The equation `"sin"^(4) x -2 "cos"^(2) x + a^(2) =0` is solvable if

To determine the conditions under which the equation \( \sin^4 x - 2 \cos^2 x + a^2 = 0 \) is solvable, we can follow these steps: ### Step 1: Rewrite the equation using the Pythagorean identity We know that \( \cos^2 x = 1 - \sin^2 x \). Substitute this into the equation: \[ \sin^4 x - 2(1 - \sin^2 x) + a^2 = 0 \] ### Step 2: Simplify the equation Distributing the \(-2\) gives: \[ \sin^4 x - 2 + 2\sin^2 x + a^2 = 0 \] Rearranging this, we have: \[ \sin^4 x + 2\sin^2 x + (a^2 - 2) = 0 \] ### Step 3: Let \( y = \sin^2 x \) Now, let \( y = \sin^2 x \).
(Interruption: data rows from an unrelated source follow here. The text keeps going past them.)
-- ==== Sys2Proof/Proofs/BlockFrame.lean ====
section
/-! What the commands of coder, sheets, mover, store, window and patrol leave alone (95), and that a step runs the
command at the front of the queue (log 1). -/

namespace Sys2Proof.Machine

open Sys2Proof

/-! ## Outside the blocks -/

/-- A state with everything blanked that a block's command may change: what is left are the registers and operations of
the lanes, the array, the lines and the waiting commands. -/
def State.outer (s : State) : State :=
  { s.fixed with mem := [], protect := .reset, sheets := .reset, modes := .reset false, window := .reset }

/-- From `s` to `t` all outside the blocks stays, and host memory too when the bus is `quiet`. A change of blocks,
protection unit, window and messages is `⟨rfl, fun _ => rfl⟩`. -/
structure State.BlockFrame (quiet : Prop) (s t : State) : Prop where
  outer : t.outer = s.outer
  mem : quiet → t.mem = s.mem

namespace State.BlockFrame

variable {quiet : Prop} {s t : State}

theorem refl (s : State) : s.BlockFrame quiet s := ⟨rfl, fun _ => rfl⟩

theorem trans {u : State} (h : s.BlockFrame quiet t) (g : t.BlockFrame quiet u) : s.BlockFrame quiet u :=
  ⟨g.outer.trans h.outer, fun q => (g.mem q).trans (h.mem q)⟩

/-- After a first change. -/
theorem after {u : State} (g : t.BlockFrame quiet u) (h : s.BlockFrame quiet t) : s.BlockFrame quiet u := h.trans g

theorem mono {still : Prop} (h : s.BlockFrame quiet t) (hq : still → quiet) : s.BlockFrame still t :=
  ⟨h.outer, h.mem ∘ hq⟩

/-- What stays inside the blocks leaves all outside, host memory with it. -/
theorem of_inside (h : s.Inside t) : s.BlockFrame quiet t where
  outer := congrArg (fun u : State =>
    { u with mem := [], protect := .reset, sheets := .reset, modes := .reset false, window := .reset }) h.fixed
  mem _ := (congrArg State.mem h.fixed :)

theorem of_runs {k : ℤ} (h : s.Runs k t) : s.BlockFrame quiet t := of_inside (.of_runs h)

theorem settle (h : s.BlockFrame quiet t) : s.BlockFrame quiet t.settle := h.trans (of_inside (.settle (.refl t)))

theorem lanes (h : s.BlockFrame quiet t) : State.lanesKept s t :=
  State.lanesKept_of_fixed (congrArg State.lanes h.outer :)

theorem array (h : s.BlockFrame quiet t) : State.arrayKept s t := fun l band row =>
  (congrArg (fun u : State => u.page l band row) h.outer :)

theorem outside (h : s.BlockFrame quiet t) : State.outsideKept s t :=
  ⟨(congrArg State.supply h.outer :), (congrArg State.resetHeld h.outer :), (congrArg State.warnLine h.outer :),
    (congrArg State.inhibitLine h.outer :), (congrArg State.pending h.outer :)⟩

theorem memory (h : s.BlockFrame quiet t) (hq : quiet) : State.memoryKept s t := fun a =>
  congrArg (Memory.readByte · a) (h.mem hq)

end State.BlockFrame

/-- The store stays through the reactions when the command leaves the table alone. -/
theorem State.storeKept_settle {s t : State} (h : t.table = s.table) : State.storeKept s t.settle := by
  rw [State.storeKept, ← h]
  exact ⟨fun _ => rfl, rfl, rfl, rfl, rfl, rfl⟩

/-- The window's registers stay through the reactions, and its flags are not cleared. -/
theorem State.windowKept_settle {s t : State} (h : State.windowKept s t) : State.windowKept s t.settle := by
  obtain ⟨flags, registers⟩ := h
  exact ⟨fun i set => t.settle_events i (flags i set), registers⟩

/-- Locks and fuses stay through the reactions when the command leaves the protection unit alone. -/
theorem State.protectKept_settle {s t : State} (h : t.protect = s.protect) : State.protectKept s t.settle := by
  rw [State.protectKept, ← h]
  exact ⟨rfl, rfl, rfl, rfl, rfl, rfl, rfl⟩

namespace State

variable (s : State) {quiet : Prop}

open BlockFrame

/-! ## The bus (chapter 8) -/

/-- A read leaves host memory alone when the host stores nothing. -/
theorem busRead_blockFrame (reply : BusReply) (a n : Nat) :
    s.BlockFrame (reply.stores = []) (s.busRead reply a n).1 := by
  unfold busRead
  dsimp only
  split <;> exact ⟨rfl, fun hst => hostStores_none hst s.mem⟩

/-- A write may change host memory. -/
theorem busWrite_blockFrame (reply : BusReply) (ws : List (Nat × Word)) :
    s.BlockFrame False (s.busWrite reply ws).1 := by
  unfold busWrite
  dsimp only
  split <;> exact ⟨rfl, False.elim⟩

variable {s} in
/-- The state in which a single-beat read ends. -/
theorem frame_of_beatRead {t : State} {reply : BusReply} {a : Nat} {w : Option Word}
    (h : s.beatRead reply a = (t, w)) : s.BlockFrame (reply.stores = []) t := by
  have ht : (s.busRead reply a 1).1 = t := congrArg Prod.fst h
  exact ht ▸ s.busRead_blockFrame reply a 1

variable {s} in
/-- The state in which a write burst ends. -/
theorem frame_of_busWrite {t : State} {reply : BusReply} {ws : List (Nat × Word)} {ok : Bool}
    (h : s.busWrite reply ws = (t, ok)) : s.BlockFrame False t := by
  have ht : (s.busWrite reply ws).1 = t := congrArg Prod.fst h
  exact ht ▸ s.busWrite_blockFrame reply ws

theorem freePort_frame : s.BlockFrame quiet s.freePort := ⟨rfl, fun _ => rfl⟩

theorem endBeat_frame : s.BlockFrame quiet s.endBeat := ⟨rfl, fun _ => rfl⟩

theorem emitUnits_frame (n : Nat) : s.BlockFrame quiet (s.emitUnits n) := by
  induction n generalizing s with
  | zero => exact .refl s
  | succ n ih => exact (ih _).after ⟨rfl, fun _ => rfl⟩

theorem endDescriptor_frame (a : Nat) (got : List Word) (ws : Option (List Word)) :
    s.BlockFrame quiet (s.endDescriptor a got ws) := by
  unfold endDescriptor
  split
  · exact ⟨rfl, fun _ => rfl⟩
  · split
    · dsimp only
      split <;> exact ⟨rfl, fun _ => rfl⟩
    · exact ⟨rfl, fun _ => rfl⟩

theorem descriptorEnds_frame (reply : BusReply) : s.BlockFrame (reply.stores = []) (s.descriptorEnds reply) := by
  unfold descriptorEnds
  split
  · exact s.freePort_frame.trans ((busRead_blockFrame ..).trans (endDescriptor_frame ..))
  · exact .refl s

theorem endReadBurst_frame (ws : Option (List Word)) : s.BlockFrame quiet (s.endReadBurst ws) := by
  unfold endReadBurst
  dsimp only
  split
  · exact ⟨rfl, fun _ => rfl⟩
  · split
    · exact ⟨rfl, fun _ => rfl⟩
    · split <;> exact ⟨rfl, fun _ => rfl⟩

theorem endWriteBurst_frame (n : Nat) (ok : Bool) : s.BlockFrame quiet (s.endWriteBurst n ok) := by
  unfold endWriteBurst
  dsimp only
  split
  · exact (emitUnits_frame _ _).after ⟨rfl, fun _ => rfl⟩
  · exact ⟨rfl, fun _ => rfl⟩

theorem burstEnds_frame (reply : BusReply) : s.BlockFrame False (s.burstEnds reply) := by
  unfold burstEnds
  split
  · exact s.freePort_frame.trans (((busRead_blockFrame ..).mono False.elim).trans (endReadBurst_frame ..))
  · exact s.freePort_frame.trans ((busWrite_blockFrame ..).trans (endWriteBurst_frame ..))
  · exact .refl s

/-! ## Orders at their start (chapters 2, 5, 6 and 7) -/

theorem claimCoder_frame (o : CoderOwner) : s.BlockFrame quiet (s.claimCoder o) := of_runs (Runs.claimCoder s o)

theorem startMover_frame (owner : MoverOwner) (dir : Direction) (head permit unit : Nat) (fill : Option Byte) :
    s.BlockFrame quiet (s.startMover owner dir head permit unit fill) := ⟨rfl, fun _ => rfl⟩

theorem startWrite_frame (o : Order) : s.BlockFrame quiet (s.startWrite o) := by
  unfold startWrite
  split
  · exact ⟨rfl, fun _ => rfl⟩
  · exact (startMover_frame ..).after ((claimCoder_frame _ _).after ⟨rfl, fun _ => rfl⟩)

theorem startRead_frame (o : Order) : s.BlockFrame quiet (s.startRead o) := by
  unfold startRead
  split
  · exact ⟨rfl, fun _ => rfl⟩
  · exact (startMover_frame ..).after ((claimCoder_frame _ _).after ⟨rfl, fun _ => rfl⟩)

theorem startCopy_frame (o : Order) : s.BlockFrame quiet (s.startCopy o) := by
  unfold startCopy
  split
  · exact ⟨rfl, fun _ => rfl⟩
  · split_ifs
    · exact (claimCoder_frame _ _).after ⟨rfl, fun _ => rfl⟩
    · exact ⟨rfl, fun _ => rfl⟩
    · exact ⟨rfl, fun _ => rfl⟩

theorem eraseBegin_frame : s.BlockFrame quiet s.eraseBegin := by
  obtain ⟨v, ms, h⟩ := s.eraseBegin_eq
  rw [h]
  exact ⟨rfl, fun _ => rfl⟩

theorem startErase_frame (o : Order) : s.BlockFrame quiet (s.startErase o) := by
  unfold startErase
  split
  · exact ⟨rfl, fun _ => rfl⟩
  · dsimp only
    split
    · exact (eraseBegin_frame _).after ⟨rfl, fun _ => rfl⟩
    · exact ⟨rfl, fun _ => rfl⟩

theorem startSeal_frame (o : Order) : s.BlockFrame quiet (s.startSeal o) := by
  unfold startSeal
  split <;> exact ⟨rfl, fun _ => rfl⟩

theorem startQuery_frame (o : Order) : s.BlockFrame quiet (s.startQuery o) := by
  unfold startQuery
  split <;> exact ⟨rfl, fun _ => rfl⟩

theorem lockOrder_frame (r : Protection × OrderStatus) : s.BlockFrame quiet (s.lockOrder r) := ⟨rfl, fun _ => rfl⟩

theorem startFreeze_frame (o : Order) : s.BlockFrame quiet (s.startFreeze o) := by
  unfold startFreeze
  split
  · exact ⟨rfl, fun _ => rfl⟩
  · dsimp only
    split <;> exact ⟨rfl, fun _ => rfl⟩

/-- No path reaches outside the blocks when it takes an order. -/
theorem handOrder_frame (o : Order) : s.BlockFrame quiet (s.handOrder o) := by
  unfold handOrder
  split
  case h_1 => exact s.startWrite_frame o
  case h_2 => exact s.startRead_frame o
  case h_3 => exact s.startCopy_frame o
  case h_4 => exact s.startErase_frame o
  case h_5 => exact s.startSeal_frame o
  case h_6 => exact s.startQuery_frame o
  case h_10 => exact s.startFreeze_frame o
  all_goals exact s.lockOrder_frame _

/-! ## Sheets (chapter 4) -/

theorem sheetFault_frame : s.BlockFrame quiet s.sheetFault := ⟨rfl, fun _ => rfl⟩

theorem setAccess_frame (a : Option SheetAccess) : s.BlockFrame quiet (s.setAccess a) := ⟨rfl, fun _ => rfl⟩

/-- An activation changes the sheet processor alone. -/
theorem activate_eq : ∃ h : Sheets, s.activate = { s with sheets := h } := by
  unfold activate
  split
  · split
    · exact ⟨_, rfl⟩
    · exact ⟨s.sheets, rfl⟩
  · exact ⟨s.sheets, rfl⟩

theorem activate_frame : s.BlockFrame quiet s.activate := by
  obtain ⟨h, hs⟩ := s.activate_eq
  rw [hs]
  exact ⟨rfl, fun _ => rfl⟩

theorem activate_windowKept : State.windowKept s s.activate := by
  obtain ⟨h, hs⟩ := s.activate_eq
  rw [hs]
  exact ⟨fun _ set => set, rfl, rfl, rfl, rfl, rfl⟩

theorem endHeaderRead_frame (reply : BusReply) : s.BlockFrame (reply.stores = []) (s.endHeaderRead reply) := by
  unfold endHeaderRead
  split
  · split
    · next hr => exact (frame_of_beatRead hr).trans (sheetFault_frame _)
    · next hr => split <;> exact (frame_of_beatRead hr).trans ⟨rfl, fun _ => rfl⟩
  · exact .refl s

theorem takeEntry_frame (i : Nat) (ws : List Word) : s.BlockFrame quiet (s.takeEntry i ws) := by
  unfold takeEntry
  dsimp only
  split
  · exact s.setAccess_frame none
  · split
    · exact ⟨rfl, fun _ => rfl⟩
    · exact (handOrder_frame _ _).after ⟨rfl, fun _ => rfl⟩

theorem endEntryRead_frame (reply : BusReply) : s.BlockFrame (reply.stores = []) (s.endEntryRead reply) := by
  unfold endEntryRead
  split
  · split
    · next hr => exact (frame_of_beatRead hr).trans (sheetFault_frame _)
    · next hr =>
        split
        · exact (frame_of_beatRead hr).trans (setAccess_frame ..)
        · exact (frame_of_beatRead hr).trans (takeEntry_frame ..)
  · exact .refl s

theorem endResultWrite_frame (reply : BusReply) : s.BlockFrame False (s.endResultWrite reply) := by
  unfold endResultWrite
  split
  · split
    · next hr => split <;> exact (frame_of_busWrite hr).trans ⟨rfl, fun _ => rfl⟩
    · next hr => exact (frame_of_busWrite hr).trans (sheetFault_frame _)
  · exact .refl s

theorem endCompletionWrite_frame (reply : BusReply) : s.BlockFrame False (s.endCompletionWrite reply) := by
  unfold endCompletionWrite
  split
  · split
    · next hr =>
        dsimp only
        split <;> exact (frame_of_busWrite hr).trans ⟨rfl, fun _ => rfl⟩
    · next hr => exact (frame_of_busWrite hr).trans (sheetFault_frame _)
  · exact .refl s

/-- A sheet access that ends lies in the frame when its own effect does. -/
theorem accessEnds_frame (k : AccessKind) {f : State → State} (hf : ∀ t : State, t.BlockFrame quiet (f t)) :
    s.BlockFrame quiet (s.accessEnds k f) := by
  unfold accessEnds
  split
  · exact s.endBeat_frame.trans (hf _)
  · exact .refl s

theorem answerHeld_frame (a : RowAnswer) : s.BlockFrame quiet (s.answerHeld a) := by
  rw [s.answerHeld_eq]
  exact ⟨rfl, fun _ => rfl⟩

theorem hold_frame : s.BlockFrame quiet s.hold := by
  unfold hold
  split <;> exact ⟨rfl, fun _ => rfl⟩

theorem resume_frame : s.BlockFrame quiet s.resume := by
  unfold resume
  dsimp only
  split
  · exact (answerHeld_frame _ _).after ⟨rfl, fun _ => rfl⟩
  · exact (answerHeld_frame _ _).after ⟨rfl, fun _ => rfl⟩
  all_goals exact ⟨rfl, fun _ => rfl⟩

theorem abort_frame : s.BlockFrame quiet s.abort := by
  unfold abort
  split
  · split
    · exact (answerHeld_frame _ _).after ⟨rfl, fun _ => rfl⟩
    · exact (answerHeld_frame _ _).after ⟨rfl, fun _ => rfl⟩
    all_goals exact ⟨rfl, fun _ => rfl⟩
  · exact ⟨rfl, fun _ => rfl⟩

/-! ## Modes and patrol (chapters 9 and 10) -/

theorem enterDrain_frame : s.BlockFrame quiet s.enterDrain := (answerHeld_frame _ _).after ⟨rfl, fun _ => rfl⟩

theorem wakeUp_frame : s.BlockFrame quiet s.wakeUp := by
  obtain ⟨m, p, ms, h⟩ := s.wakeUp_eq
  rw [h]
  exact ⟨rfl, fun _ => rfl⟩

theorem post_frame (a : Word) : s.BlockFrame quiet (s.post a) := by
  unfold post
  split
  · exact ⟨rfl, fun _ => rfl⟩
  · exact (wakeUp_frame _).after ⟨rfl, fun _ => rfl⟩

theorem apply_frame : s.BlockFrame quiet s.apply := by
  unfold apply
  dsimp only
  split_ifs <;> exact ⟨rfl, fun _ => rfl⟩

theorem powerDownAll_frame : s.BlockFrame quiet s.powerDownAll := of_runs (Runs.giveAll ..)
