-- ==== Sys2Proof/Machine/Fields02.lean ====
section
/-! DEFINITION. The register fields of spec/02_superframes_and_plans.md, one constant each: place, width, type and reset value, from that
file's register tables (log entry 4 says how multi-word tables are named). -/
namespace Sys2Proof.Machine

def PLN_CTRL.SEL_EN : Field := ⟨0, 0, 1, .rw, .const 0, 0, 1⟩
def PLN_CTRL.SEL_HOLD : Field := ⟨1, 1, 1, .rw, .const 0, 0, 1⟩
def PLN_CTRL.ZLEAD : Field := ⟨2, 8, 8, .rw, .const 6, 3, 64⟩
def PLN_SETTLE.SETTLE_MS : Field := ⟨3, 0, 14, .rw, .const 1000, 50, 10000⟩
def PLN_STATUS.GROUP : Field := ⟨4, 0, 4, .ro, .const 0, 0, 15⟩
def PLN_STATUS.ZPEND : Field := ⟨5, 4, 1, .ro, .const 0, 0, 1⟩
def PLN_STATUS.ZTARGET : Field := ⟨6, 8, 4, .ro, .const 0, 0, 15⟩
def PLN_STATUS.ROOT : Field := ⟨7, 16, 1, .ro, .const 0, 0, 1⟩
def PLN_STATUS.SELGROUP : Field := ⟨8, 20, 4, .ro, .const 0, 0, 15⟩
def PLN_STATUS.SELMATCH : Field := ⟨9, 24, 1, .ro, .const 0, 0, 1⟩
def PLN_SFN.SFN : Field := ⟨10, 0, 32, .ro, .const 0, 0, 4294967295⟩
def PLN_ZSHIFT.GROUP : Field := ⟨11, 0, 4, .wo, .const 0, 0, 15⟩
def PLN_ZSHIFT.GO : Field := ⟨12, 31, 1, .wo, .const 0, 0, 1⟩
def PLN_CMD.OP : Field := ⟨13, 0, 4, .wo, .const 0, 0, 15⟩
def PLN_CMD.PORT : Field := ⟨14, 8, 2, .wo, .const 0, 0, 3⟩
def PLN_CMD.PLAN : Field := ⟨15, 12, 4, .wo, .const 0, 0, 15⟩
def PLN_WINSEL.PORT : Field := ⟨16, 0, 2, .rw, .const 0, 0, 3⟩
def PLN_WINSEL.DIR : Field := ⟨17, 2, 1, .rw, .const 0, 0, 1⟩
def PLN_VFAIL.STATUS : Field := ⟨18, 0, 8, .ro, .const 0, 0, 255⟩
def PLN_VFAIL.SLOT : Field := ⟨19, 8, 12, .ro, .const 0, 0, 4095⟩
def PLN_VFAIL.PORT : Field := ⟨20, 20, 2, .ro, .const 0, 0, 3⟩
def PLN_VFAIL.DIR : Field := ⟨21, 22, 1, .ro, .const 0, 0, 1⟩
def PLN_VFAIL.PLAN : Field := ⟨22, 24, 4, .ro, .const 0, 0, 15⟩
def PLN_VFAIL.CHECK : Field := ⟨23, 28, 4, .ro, .const 0, 0, 15⟩
def PLN_PRES.PRES : Field := ⟨24, 0, 32, .ro, .const 0, 0, 4294967295⟩
def PLN_LSTAT.PLAN : Field := ⟨25, 0, 4, .ro, .const 0, 0, 15⟩
def PLN_LSTAT.BOOT : Field := ⟨26, 4, 1, .ro, .const 1, 0, 1⟩
def PLN_LSTAT.VARIANT : Field := ⟨27, 5, 2, .ro, .const 0, 0, 3⟩
def PLN_LSTAT.PEND : Field := ⟨28, 7, 1, .ro, .const 0, 0, 1⟩
def PLN_LSTAT.PTARGET : Field := ⟨29, 8, 4, .ro, .const 0, 0, 15⟩
def PLN_LSTAT.UPSTREAM : Field := ⟨30, 12, 1, .ro, .const 0, 0, 1⟩
def PLN_LSTAT.ACTIVE : Field := ⟨31, 13, 1, .ro, .const 0, 0, 1⟩
def PLN_LHFN.PEFFECT : Field := ⟨32, 0, 24, .ro, .const 0, 0, 16777215⟩
def PLN_LSHIFT.PLAN : Field := ⟨33, 0, 4, .wo, .const 0, 0, 15⟩
def PLN_LSHIFT.LEAD : Field := ⟨34, 8, 7, .wo, .const 0, 0, 127⟩
def PLN_LSHIFT.GO : Field := ⟨35, 31, 1, .wo, .const 0, 0, 1⟩
def PLN_ALIGN.OFFSET : Field := ⟨36, 0, 10, .rwl, .const 512, 0, 1023⟩
def PLN_ALIGN.LOOP : Field := ⟨37, 16, 10, .ro, .const 0, 0, 1023⟩
def PLN_XMISS.COUNT : Field := ⟨38, 0, 32, .cnt, .const 0, 0, 4294967295⟩
def PLN_LENT.COUNT : Field := ⟨39, 0, 32, .ro, .const 0, 0, 4294967295⟩
def PLN_FRONTERR.NACKS : Field := ⟨40, 0, 16, .cnt, .const 0, 0, 65535⟩
def PLN_FRONTERR.FAILS : Field := ⟨41, 16, 16, .cnt, .const 0, 0, 65535⟩
def PLN_PDESC.TXVALID : Field := ⟨42, 0, 1, .ro, .const 0, 0, 1⟩
def PLN_PDESC.RXVALID : Field := ⟨43, 1, 1, .ro, .const 0, 0, 1⟩
def PLN_PDESC.VARIANT : Field := ⟨44, 2, 2, .ro, .const 0, 0, 3⟩
def PLN_PDESC.VSTATUS : Field := ⟨45, 8, 8, .ro, .const 0, 0, 255⟩
def PLN_DTXLO.DIG : Field := ⟨46, 0, 32, .ro, .const 0, 0, 4294967295⟩
def PLN_DTXHI.DIG : Field := ⟨47, 0, 32, .ro, .const 0, 0, 4294967295⟩
def PLN_DRXLO.DIG : Field := ⟨48, 0, 32, .ro, .const 0, 0, 4294967295⟩
def PLN_DRXHI.DIG : Field := ⟨49, 0, 32, .ro, .const 0, 0, 4294967295⟩
def PLN_GMAP.FULL : Field := ⟨50, 0, 4, .rwl, .const 0, 0, 15⟩
def PLN_GMAP.FULL_V : Field := ⟨51, 7, 1, .rwl, .const 0, 0, 1⟩
def PLN_GMAP.HALF : Field := ⟨52, 8, 4, .rwl, .const 0, 0, 15⟩
def PLN_GMAP.HALF_V : Field := ⟨53, 15, 1, .rwl, .const 0, 0, 1⟩
def PLN_GMAP.QTR : Field := ⟨54, 16, 4, .rwl, .const 0, 0, 15⟩
def PLN_GMAP.QTR_V : Field := ⟨55, 23, 1, .rwl, .const 0, 0, 1⟩
def PLN_SVALLO.BITS : Field := ⟨56, 0, 32, .rw, .const 0, 0, 4294967295⟩
def PLN_SVALHI.BITS : Field := ⟨57, 0, 32, .rw, .const 0, 0, 4294967295⟩
def PLN_SCARELO.BITS : Field := ⟨58, 0, 32, .rw, .const 0, 0, 4294967295⟩
def PLN_SCAREHI.BITS : Field := ⟨59, 0, 32, .rw, .const 0, 0, 4294967295⟩
def PLN_SCTRL.GROUP : Field := ⟨60, 0, 4, .rw, .const 0, 0, 15⟩
def PLN_SCTRL.VALID : Field := ⟨61, 31, 1, .rw, .const 0, 0, 1⟩
def PLN_PSRC.HUB : Field := ⟨62, 0, 6, .rw, .const 0, 0, 63⟩
def PLN_PSRC.KIND : Field := ⟨63, 8, 4, .rw, .const 0, 0, 15⟩
def PLN_PSRC.VALID : Field := ⟨64, 31, 1, .rw, .const 0, 0, 1⟩

end Sys2Proof.Machine
end

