-- ==== Sys2Proof/Machine/Fields15.lean ====
section
/-! DEFINITION. The register fields of spec/15_power_states_domains_clocks.md, one constant each: place, width, type and reset value, from that
file's register tables (log entry 4 says how multi-word tables are named). -/
namespace Sys2Proof.Machine

def CPM_STATE.STATE : Field := ⟨655, 0, 2, .ro, .const 0, 0, 3⟩
def CPM_STATE.PS_ARM : Field := ⟨656, 2, 1, .ro, .const 0, 0, 1⟩
def CPM_PSCMD.OP : Field := ⟨657, 0, 2, .wo, .const 0, 0, 3⟩
def CPM_PSCMD.GO : Field := ⟨658, 31, 1, .wo, .const 0, 0, 1⟩
def CPM_TRIM.GATE_EN : Field := ⟨659, 1, 12, .rw, .const 0, 0, 4095⟩
def CPM_TRIM.IDLE_MS : Field := ⟨660, 16, 8, .rw, .const 10, 1, 255⟩
def CPM_DSTAT.D0 : Field := ⟨661, 0, 2, .ro, .const 0, 0, 3⟩
def CPM_DSTAT.D1 : Field := ⟨662, 2, 2, .ro, .const 0, 0, 3⟩
def CPM_DSTAT.D2 : Field := ⟨663, 4, 2, .ro, .const 0, 0, 3⟩
def CPM_DSTAT.D3 : Field := ⟨664, 6, 2, .ro, .const 0, 0, 3⟩
def CPM_DSTAT.D4 : Field := ⟨665, 8, 2, .ro, .const 0, 0, 3⟩
def CPM_DSTAT.D5 : Field := ⟨666, 10, 2, .ro, .const 0, 0, 3⟩
def CPM_DSTAT.D6 : Field := ⟨667, 12, 2, .ro, .const 0, 0, 3⟩
def CPM_DSTAT.D7 : Field := ⟨668, 14, 2, .ro, .const 0, 0, 3⟩
def CPM_DSTAT.D8 : Field := ⟨669, 16, 2, .ro, .const 0, 0, 3⟩
def CPM_DSTAT.D9 : Field := ⟨670, 18, 2, .ro, .const 0, 0, 3⟩
def CPM_DSTAT.D10 : Field := ⟨671, 20, 2, .ro, .const 0, 0, 3⟩
def CPM_DSTAT.D11 : Field := ⟨672, 22, 2, .ro, .const 0, 0, 3⟩
def CPM_DSTAT.D12 : Field := ⟨673, 24, 2, .ro, .const 0, 0, 3⟩
def CPM_WAKEF.WAKEF : Field := ⟨674, 1, 12, .w1c, .const 0, 0, 4095⟩
def CPM_DOZEWAKE.WPIN : Field := ⟨675, 0, 1, .rw, .const 1, 0, 1⟩
def CPM_DOZEWAKE.WRTC : Field := ⟨676, 1, 1, .rw, .const 0, 0, 1⟩
def CPM_DOZEWAKE.WSPI : Field := ⟨677, 2, 1, .rw, .const 0, 0, 1⟩
def CPM_DOZEWAKE.WDI : Field := ⟨678, 16, 16, .rw, .const 0, 0, 65535⟩
def CPM_ALARM.ALARM_S : Field := ⟨679, 0, 24, .rw, .const 0, 0, 16777215⟩
def CPM_ULP.ULP_ACT : Field := ⟨680, 0, 2, .rwl, .const 0, 0, 3⟩
def CPM_ULP.ULP_S : Field := ⟨681, 4, 12, .rwl, .const 60, 1, 3600⟩
def CPM_PLLSTAT.LOCK : Field := ⟨682, 0, 5, .ro, .const 0, 0, 31⟩
def CPM_PLLSTAT.ROOTSRC : Field := ⟨683, 5, 1, .ro, .const 0, 0, 1⟩
def CPM_PLLSTAT.HOLDOVER : Field := ⟨684, 6, 1, .ro, .const 0, 0, 1⟩
def CPM_AVS.AVS_EN : Field := ⟨685, 0, 1, .rwl, .const 1, 0, 1⟩
def CPM_AVS.FAIL : Field := ⟨686, 1, 1, .rs, .const 0, 0, 1⟩
def CPM_AVS.AVS_FIX : Field := ⟨687, 2, 6, .rwl, .const 20, 0, 40⟩
def CPM_AVS.AVS_MIN : Field := ⟨688, 8, 6, .rwl, .const 0, 0, 63⟩
def CPM_AVS.AVS_MAX : Field := ⟨689, 14, 6, .rwl, .const 40, 0, 63⟩
def CPM_AVS.AVS_NOW : Field := ⟨690, 20, 6, .ro, .const 20, 0, 63⟩
def CPM_DRAINCNT.ABORTS : Field := ⟨691, 0, 16, .cnt, .const 0, 0, 65535⟩
def CPM_DRAINCNT.DRAINS : Field := ⟨692, 16, 16, .cnt, .const 0, 0, 65535⟩
def CPM_WAKESRC.SRC : Field := ⟨693, 0, 8, .ro, .const 0, 0, 255⟩

end Sys2Proof.Machine
end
The equation becomes a quadratic in \( y \): \[ y^2 + 2y + (a^2 - 2) = 0 \] ### Step 4: Use the quadratic formula The roots of the quadratic equation \( ay^2 + by + c = 0 \) are given by: \[ y = \frac{-b \pm \sqrt{b^2 - 4ac}}{2a} \] For our equation, \( a = 1 \), \( b = 2 \), and \( c = a^2 - 2 \). Thus, the roots are: \[ y = \frac{-2 \pm \sqrt{2^2 - 4 \cdot 1 \cdot (a^2 - 2)}}{2 \cdot 1} \] This simplifies to: \[ y = \frac{-2 \pm \sqrt{4 - 4(a^2 - 2)}}{2} \] ### Step 5: Simplify the expression under the square root This can be further simplified: \[ y = \frac{-2 \pm \sqrt{4 - 4a^2 + 8}}{2} = \frac{-2 \pm \sqrt{12 - 4a^2}}{2} \] \[ y = -1 \pm \sqrt{3 - a^2} \] ### Step 6: Determine the conditions for \( y \) Since \( y = \sin^2 x \) must lie in the interval \([0, 1]\), we need to analyze the two cases: 1. **Case 1**: \[ -1 + \sqrt{3 - a^2} \geq 0 \] This implies: \[ \sqrt{3 - a^2} \geq 1 \implies 3 - a^2 \geq 1 \implies a^2 \leq 2 \] 2. **Case 2**: \[ -1 - \sqrt{3 - a^2} \leq 1 \] This is always satisfied since \(-1 - \sqrt{3 - a^2}\) will always be less than or equal to 1. ### Step 7: Combine the conditions From Case 1, we have: \[ a^2 \leq 2 \] Thus, the equation \( \sin^4 x - 2 \cos^2 x + a^2 = 0 \) is solvable if: \[ a^2 \leq 2 \] ### Final Answer The equation is solvable if \( a^2 \leq 2 \). ---